Within the data below, state how many lines contain the string "Instr". Provide the number only.
━━━━━━━━
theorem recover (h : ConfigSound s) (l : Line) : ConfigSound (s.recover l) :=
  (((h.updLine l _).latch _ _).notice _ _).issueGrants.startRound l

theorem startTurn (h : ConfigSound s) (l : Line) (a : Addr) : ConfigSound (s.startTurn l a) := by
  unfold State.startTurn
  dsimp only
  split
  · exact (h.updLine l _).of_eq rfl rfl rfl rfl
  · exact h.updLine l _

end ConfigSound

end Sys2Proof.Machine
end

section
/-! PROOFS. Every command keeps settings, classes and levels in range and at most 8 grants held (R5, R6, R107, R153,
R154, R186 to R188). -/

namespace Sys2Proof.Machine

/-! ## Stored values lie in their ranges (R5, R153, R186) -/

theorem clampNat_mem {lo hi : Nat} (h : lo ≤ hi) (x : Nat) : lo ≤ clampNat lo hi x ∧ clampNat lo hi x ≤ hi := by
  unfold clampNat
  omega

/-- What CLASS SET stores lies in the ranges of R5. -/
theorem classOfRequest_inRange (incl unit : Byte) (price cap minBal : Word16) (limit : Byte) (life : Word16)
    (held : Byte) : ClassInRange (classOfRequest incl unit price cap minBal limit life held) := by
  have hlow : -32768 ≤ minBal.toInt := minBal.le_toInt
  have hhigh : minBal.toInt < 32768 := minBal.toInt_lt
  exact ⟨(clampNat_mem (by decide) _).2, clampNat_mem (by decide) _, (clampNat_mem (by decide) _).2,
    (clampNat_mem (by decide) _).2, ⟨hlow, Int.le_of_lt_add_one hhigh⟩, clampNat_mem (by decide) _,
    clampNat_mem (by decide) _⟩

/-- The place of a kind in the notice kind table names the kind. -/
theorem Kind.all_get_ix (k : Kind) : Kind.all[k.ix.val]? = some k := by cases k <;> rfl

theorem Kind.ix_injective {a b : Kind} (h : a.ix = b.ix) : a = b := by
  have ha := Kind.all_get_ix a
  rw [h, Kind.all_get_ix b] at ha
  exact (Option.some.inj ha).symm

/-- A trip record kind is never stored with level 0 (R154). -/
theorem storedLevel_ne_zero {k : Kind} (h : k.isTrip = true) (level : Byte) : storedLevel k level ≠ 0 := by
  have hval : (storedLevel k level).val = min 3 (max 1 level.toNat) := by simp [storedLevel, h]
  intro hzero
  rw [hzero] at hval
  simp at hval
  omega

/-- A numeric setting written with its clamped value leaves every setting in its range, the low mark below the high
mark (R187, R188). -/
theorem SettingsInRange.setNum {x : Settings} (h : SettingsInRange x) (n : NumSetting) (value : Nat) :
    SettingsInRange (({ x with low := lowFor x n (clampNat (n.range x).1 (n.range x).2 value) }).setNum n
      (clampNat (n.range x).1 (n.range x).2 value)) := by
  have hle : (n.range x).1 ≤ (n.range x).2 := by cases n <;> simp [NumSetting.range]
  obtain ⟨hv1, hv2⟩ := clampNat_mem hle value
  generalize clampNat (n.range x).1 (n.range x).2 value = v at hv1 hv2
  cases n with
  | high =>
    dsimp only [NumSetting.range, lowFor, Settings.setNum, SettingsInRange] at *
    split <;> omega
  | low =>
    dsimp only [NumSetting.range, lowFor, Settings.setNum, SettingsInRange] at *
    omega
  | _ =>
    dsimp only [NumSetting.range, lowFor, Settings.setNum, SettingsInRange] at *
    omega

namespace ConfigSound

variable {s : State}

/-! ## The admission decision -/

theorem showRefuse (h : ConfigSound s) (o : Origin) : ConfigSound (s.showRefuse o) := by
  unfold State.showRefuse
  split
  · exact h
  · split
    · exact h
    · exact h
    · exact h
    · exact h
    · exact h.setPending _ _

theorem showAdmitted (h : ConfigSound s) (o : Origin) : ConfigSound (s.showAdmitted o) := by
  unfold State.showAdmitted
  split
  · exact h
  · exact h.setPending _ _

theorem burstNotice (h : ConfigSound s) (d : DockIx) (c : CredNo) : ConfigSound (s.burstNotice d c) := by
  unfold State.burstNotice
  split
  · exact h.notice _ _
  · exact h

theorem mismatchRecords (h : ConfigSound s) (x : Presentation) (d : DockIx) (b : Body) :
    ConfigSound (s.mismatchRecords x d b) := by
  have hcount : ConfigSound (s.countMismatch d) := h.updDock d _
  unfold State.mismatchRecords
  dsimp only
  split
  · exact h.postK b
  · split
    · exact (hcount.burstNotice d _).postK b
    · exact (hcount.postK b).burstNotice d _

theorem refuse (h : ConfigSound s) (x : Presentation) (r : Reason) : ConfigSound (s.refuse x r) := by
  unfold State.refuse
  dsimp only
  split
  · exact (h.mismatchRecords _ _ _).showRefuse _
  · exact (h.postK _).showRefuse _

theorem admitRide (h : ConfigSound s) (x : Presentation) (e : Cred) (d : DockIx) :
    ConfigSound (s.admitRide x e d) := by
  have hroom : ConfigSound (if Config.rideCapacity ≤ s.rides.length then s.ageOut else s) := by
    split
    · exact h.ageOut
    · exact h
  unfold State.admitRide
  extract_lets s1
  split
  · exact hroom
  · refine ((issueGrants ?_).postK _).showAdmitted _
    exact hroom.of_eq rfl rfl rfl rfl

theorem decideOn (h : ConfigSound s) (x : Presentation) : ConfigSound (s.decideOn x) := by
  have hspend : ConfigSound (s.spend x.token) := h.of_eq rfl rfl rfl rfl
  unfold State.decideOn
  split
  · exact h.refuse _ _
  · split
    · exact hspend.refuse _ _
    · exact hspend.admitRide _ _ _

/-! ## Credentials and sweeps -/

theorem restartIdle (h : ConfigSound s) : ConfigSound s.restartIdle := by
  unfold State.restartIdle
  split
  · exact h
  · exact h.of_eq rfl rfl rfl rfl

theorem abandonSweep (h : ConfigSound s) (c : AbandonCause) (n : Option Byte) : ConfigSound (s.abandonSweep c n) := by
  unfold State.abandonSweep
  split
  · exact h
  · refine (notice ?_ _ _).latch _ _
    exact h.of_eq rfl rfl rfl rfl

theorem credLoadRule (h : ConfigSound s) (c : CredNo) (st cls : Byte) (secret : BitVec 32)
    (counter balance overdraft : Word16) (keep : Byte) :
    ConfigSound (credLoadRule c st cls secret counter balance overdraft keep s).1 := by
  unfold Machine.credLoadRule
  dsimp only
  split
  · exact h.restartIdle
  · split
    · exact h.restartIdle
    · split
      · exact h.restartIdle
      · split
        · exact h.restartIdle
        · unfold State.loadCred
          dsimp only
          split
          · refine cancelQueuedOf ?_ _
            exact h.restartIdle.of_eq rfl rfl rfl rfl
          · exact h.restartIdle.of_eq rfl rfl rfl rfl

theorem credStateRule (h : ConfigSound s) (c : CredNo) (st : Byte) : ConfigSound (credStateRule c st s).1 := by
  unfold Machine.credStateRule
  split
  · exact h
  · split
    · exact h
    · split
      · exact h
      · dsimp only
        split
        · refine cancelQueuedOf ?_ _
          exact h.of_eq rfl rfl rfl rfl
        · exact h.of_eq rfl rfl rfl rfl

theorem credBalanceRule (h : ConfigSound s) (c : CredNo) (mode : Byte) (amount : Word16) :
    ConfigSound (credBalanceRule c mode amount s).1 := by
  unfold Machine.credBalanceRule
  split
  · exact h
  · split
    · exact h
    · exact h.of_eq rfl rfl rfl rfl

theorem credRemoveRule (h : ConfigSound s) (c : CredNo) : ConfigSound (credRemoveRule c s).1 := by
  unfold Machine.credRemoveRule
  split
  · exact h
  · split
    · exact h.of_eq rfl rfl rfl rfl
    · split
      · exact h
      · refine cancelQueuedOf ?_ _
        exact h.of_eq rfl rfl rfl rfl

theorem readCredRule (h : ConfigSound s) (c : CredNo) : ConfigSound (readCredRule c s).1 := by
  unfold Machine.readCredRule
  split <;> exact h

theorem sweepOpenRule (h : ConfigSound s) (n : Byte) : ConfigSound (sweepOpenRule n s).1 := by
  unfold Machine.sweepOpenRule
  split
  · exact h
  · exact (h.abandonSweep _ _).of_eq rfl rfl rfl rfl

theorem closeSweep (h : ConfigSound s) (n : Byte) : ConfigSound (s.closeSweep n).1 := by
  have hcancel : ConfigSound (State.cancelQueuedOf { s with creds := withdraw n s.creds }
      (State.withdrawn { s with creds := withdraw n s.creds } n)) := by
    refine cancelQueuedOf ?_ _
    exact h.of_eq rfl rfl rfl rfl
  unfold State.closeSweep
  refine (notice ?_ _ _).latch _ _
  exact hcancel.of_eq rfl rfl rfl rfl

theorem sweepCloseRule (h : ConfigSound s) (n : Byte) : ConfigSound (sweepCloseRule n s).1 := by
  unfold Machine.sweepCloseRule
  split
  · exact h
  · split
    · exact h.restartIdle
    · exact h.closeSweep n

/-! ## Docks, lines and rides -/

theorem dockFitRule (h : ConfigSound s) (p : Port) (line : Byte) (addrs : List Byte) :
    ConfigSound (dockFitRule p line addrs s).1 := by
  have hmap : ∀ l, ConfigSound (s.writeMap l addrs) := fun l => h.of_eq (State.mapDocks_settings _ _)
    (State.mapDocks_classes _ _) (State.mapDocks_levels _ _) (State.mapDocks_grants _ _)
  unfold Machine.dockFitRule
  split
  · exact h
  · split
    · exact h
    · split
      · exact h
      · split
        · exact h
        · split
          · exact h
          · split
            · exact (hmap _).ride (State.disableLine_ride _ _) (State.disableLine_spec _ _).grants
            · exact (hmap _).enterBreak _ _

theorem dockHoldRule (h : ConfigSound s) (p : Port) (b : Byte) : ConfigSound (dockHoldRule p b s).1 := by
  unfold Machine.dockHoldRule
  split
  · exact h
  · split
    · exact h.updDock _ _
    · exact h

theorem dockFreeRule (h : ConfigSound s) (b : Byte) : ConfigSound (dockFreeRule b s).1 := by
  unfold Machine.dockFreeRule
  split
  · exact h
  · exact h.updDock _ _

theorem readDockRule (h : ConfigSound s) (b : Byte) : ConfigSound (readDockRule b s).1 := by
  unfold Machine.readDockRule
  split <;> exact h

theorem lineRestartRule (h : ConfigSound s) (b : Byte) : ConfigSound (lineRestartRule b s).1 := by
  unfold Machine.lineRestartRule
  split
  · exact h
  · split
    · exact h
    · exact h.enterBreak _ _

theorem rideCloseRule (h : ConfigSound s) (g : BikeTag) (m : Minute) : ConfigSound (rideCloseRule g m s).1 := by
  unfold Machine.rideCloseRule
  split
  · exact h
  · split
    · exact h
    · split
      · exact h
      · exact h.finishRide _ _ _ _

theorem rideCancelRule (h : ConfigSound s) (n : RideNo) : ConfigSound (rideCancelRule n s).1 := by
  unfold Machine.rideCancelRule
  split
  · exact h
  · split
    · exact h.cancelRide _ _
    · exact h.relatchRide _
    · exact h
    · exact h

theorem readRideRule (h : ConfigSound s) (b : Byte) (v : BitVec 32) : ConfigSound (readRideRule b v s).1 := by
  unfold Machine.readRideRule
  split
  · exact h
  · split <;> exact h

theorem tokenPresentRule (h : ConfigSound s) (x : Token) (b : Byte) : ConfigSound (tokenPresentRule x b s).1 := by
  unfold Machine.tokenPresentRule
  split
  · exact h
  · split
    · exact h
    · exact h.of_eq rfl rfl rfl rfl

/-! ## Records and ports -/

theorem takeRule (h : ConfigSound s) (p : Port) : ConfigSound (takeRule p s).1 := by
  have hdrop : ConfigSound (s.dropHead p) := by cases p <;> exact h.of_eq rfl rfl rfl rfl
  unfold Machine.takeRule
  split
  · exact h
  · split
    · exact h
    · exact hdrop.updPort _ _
━━━━━━━━
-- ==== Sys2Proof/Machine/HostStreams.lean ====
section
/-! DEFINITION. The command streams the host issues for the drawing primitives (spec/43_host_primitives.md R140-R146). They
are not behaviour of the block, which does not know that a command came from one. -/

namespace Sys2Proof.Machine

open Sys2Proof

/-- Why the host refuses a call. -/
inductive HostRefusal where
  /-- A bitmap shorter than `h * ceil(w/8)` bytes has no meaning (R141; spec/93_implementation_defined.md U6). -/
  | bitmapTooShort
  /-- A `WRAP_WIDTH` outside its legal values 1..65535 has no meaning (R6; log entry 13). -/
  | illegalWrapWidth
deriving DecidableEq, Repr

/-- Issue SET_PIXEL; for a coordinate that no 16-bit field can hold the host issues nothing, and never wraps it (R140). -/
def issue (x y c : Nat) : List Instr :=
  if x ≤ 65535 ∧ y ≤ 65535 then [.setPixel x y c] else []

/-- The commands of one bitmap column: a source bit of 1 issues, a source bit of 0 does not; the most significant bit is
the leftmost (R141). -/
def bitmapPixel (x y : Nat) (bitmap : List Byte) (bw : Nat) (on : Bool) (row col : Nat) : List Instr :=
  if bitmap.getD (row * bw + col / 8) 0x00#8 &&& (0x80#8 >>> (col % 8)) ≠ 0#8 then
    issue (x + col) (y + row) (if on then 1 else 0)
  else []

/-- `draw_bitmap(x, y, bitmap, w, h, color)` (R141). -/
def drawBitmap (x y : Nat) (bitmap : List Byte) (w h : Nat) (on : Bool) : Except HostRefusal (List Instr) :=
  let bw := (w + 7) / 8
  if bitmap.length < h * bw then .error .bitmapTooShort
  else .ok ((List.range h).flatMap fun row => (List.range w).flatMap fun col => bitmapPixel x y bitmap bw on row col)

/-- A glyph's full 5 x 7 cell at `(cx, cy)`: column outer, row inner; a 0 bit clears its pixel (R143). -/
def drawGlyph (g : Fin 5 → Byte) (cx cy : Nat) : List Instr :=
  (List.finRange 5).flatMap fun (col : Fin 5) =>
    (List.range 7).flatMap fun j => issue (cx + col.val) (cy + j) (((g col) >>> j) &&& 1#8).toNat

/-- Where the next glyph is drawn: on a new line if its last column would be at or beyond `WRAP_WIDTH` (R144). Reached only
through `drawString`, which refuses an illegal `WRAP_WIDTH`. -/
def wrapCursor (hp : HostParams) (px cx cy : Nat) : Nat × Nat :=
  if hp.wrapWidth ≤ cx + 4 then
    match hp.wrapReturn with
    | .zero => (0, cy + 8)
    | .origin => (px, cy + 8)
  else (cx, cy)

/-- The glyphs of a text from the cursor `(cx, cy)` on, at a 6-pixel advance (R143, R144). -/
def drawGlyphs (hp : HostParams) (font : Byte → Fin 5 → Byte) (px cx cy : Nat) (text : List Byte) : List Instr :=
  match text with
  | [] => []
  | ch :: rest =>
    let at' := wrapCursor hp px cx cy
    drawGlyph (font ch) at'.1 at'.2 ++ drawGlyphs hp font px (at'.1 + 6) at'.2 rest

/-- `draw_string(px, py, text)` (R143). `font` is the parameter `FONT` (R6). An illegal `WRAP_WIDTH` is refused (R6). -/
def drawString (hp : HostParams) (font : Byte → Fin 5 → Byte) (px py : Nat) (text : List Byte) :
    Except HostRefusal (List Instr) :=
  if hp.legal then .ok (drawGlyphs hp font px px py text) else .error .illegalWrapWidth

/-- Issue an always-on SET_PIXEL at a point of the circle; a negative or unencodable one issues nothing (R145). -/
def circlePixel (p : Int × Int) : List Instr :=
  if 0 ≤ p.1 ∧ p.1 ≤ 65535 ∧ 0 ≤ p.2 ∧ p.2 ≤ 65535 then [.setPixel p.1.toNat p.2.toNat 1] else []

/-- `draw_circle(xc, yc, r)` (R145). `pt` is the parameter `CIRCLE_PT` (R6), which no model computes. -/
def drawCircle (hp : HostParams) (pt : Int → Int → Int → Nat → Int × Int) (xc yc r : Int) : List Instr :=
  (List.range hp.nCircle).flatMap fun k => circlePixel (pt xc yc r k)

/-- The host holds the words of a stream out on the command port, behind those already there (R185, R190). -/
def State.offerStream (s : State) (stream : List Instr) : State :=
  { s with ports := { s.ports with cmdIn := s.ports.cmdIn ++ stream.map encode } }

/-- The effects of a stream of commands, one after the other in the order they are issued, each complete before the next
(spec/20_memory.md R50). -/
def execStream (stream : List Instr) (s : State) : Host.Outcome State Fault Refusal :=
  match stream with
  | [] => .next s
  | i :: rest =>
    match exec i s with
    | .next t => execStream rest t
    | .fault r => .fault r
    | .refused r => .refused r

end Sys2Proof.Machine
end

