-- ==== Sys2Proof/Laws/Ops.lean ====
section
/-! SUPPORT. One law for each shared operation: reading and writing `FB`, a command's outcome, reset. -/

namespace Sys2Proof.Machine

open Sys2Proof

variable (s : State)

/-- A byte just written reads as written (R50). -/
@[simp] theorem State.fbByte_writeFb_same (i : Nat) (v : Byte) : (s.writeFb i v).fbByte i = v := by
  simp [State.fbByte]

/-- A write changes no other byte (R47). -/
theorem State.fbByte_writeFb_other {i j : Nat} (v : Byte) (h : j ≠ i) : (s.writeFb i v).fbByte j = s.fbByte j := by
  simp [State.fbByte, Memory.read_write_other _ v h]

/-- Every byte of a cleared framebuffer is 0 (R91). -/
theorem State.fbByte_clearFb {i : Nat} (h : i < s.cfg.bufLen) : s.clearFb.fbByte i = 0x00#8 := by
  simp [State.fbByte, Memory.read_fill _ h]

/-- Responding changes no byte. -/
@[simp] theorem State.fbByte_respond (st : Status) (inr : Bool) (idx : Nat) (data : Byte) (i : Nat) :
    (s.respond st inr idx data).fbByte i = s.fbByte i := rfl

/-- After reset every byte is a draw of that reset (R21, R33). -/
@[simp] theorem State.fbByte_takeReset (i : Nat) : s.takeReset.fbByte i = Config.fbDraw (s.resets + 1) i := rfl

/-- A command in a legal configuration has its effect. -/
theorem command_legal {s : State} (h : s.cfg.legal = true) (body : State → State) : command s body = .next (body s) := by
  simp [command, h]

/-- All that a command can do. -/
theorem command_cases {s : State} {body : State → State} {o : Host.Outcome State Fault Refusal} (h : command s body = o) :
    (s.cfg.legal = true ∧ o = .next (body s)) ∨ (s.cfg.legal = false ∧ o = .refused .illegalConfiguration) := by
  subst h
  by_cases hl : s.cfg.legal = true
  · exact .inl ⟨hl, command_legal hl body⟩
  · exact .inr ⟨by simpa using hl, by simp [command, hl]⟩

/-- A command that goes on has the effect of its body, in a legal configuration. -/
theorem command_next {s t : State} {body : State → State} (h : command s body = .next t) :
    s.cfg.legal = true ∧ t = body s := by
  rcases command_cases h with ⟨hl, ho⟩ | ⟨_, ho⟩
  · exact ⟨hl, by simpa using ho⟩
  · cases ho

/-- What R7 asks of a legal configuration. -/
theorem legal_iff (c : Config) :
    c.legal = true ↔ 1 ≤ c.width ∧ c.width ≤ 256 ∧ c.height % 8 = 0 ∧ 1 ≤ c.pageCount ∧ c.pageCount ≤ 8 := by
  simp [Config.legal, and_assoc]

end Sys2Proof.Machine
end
━━━━━━━━
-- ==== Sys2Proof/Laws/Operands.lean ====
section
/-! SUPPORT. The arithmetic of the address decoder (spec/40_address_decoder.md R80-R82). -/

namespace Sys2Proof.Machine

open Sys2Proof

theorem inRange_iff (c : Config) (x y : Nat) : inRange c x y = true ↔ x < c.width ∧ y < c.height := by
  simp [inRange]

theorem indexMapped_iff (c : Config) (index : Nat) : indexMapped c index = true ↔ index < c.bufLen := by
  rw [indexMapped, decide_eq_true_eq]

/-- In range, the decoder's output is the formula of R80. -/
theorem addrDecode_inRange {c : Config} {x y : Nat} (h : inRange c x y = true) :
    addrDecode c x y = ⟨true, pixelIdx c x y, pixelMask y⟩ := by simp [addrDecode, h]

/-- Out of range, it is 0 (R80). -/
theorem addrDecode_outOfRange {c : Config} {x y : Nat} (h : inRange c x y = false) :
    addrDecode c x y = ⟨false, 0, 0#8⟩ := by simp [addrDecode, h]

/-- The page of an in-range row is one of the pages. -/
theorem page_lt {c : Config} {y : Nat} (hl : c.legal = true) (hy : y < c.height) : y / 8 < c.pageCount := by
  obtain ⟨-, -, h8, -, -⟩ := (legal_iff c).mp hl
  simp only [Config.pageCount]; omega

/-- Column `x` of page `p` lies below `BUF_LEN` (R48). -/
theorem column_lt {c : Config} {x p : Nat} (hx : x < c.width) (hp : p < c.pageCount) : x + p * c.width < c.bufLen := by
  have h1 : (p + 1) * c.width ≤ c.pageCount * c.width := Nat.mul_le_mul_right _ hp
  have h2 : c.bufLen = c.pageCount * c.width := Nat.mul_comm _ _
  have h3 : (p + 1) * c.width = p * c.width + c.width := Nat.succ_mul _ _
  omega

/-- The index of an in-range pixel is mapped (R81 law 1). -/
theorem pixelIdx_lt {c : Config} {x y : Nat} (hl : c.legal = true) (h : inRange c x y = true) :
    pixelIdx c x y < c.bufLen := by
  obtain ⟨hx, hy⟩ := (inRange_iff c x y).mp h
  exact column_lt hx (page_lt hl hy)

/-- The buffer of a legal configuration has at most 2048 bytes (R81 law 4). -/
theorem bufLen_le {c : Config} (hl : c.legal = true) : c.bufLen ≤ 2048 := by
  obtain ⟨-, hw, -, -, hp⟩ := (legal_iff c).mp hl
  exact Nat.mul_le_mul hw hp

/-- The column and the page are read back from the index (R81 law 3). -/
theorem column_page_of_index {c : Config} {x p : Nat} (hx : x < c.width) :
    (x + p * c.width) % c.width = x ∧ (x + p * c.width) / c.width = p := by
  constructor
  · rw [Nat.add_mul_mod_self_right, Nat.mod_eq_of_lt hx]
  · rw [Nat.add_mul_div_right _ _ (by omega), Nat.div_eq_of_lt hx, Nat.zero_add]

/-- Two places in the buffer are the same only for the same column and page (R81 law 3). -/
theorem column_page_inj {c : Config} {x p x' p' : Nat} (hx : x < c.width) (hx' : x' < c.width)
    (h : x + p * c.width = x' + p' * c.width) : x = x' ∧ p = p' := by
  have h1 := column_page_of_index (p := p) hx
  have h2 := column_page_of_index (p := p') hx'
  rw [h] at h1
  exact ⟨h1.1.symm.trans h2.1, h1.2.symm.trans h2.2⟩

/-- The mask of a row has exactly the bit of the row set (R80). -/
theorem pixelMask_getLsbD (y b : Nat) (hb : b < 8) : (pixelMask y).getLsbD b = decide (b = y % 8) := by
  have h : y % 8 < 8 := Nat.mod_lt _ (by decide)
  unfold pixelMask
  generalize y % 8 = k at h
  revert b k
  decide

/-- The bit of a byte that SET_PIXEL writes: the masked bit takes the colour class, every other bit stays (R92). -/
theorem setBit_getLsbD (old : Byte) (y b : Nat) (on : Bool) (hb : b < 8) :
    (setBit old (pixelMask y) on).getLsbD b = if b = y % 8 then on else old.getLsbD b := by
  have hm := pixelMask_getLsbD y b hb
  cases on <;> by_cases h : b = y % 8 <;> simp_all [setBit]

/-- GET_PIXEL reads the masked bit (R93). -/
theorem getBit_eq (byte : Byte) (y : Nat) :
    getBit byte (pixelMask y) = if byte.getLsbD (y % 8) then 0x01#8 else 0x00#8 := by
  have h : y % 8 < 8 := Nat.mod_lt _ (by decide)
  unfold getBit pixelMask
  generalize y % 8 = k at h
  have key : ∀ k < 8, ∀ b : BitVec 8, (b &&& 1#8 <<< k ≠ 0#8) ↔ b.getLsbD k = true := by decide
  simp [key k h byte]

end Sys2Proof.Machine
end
━━━━━━━━
SOLUTION TO THIS EXERCISE
10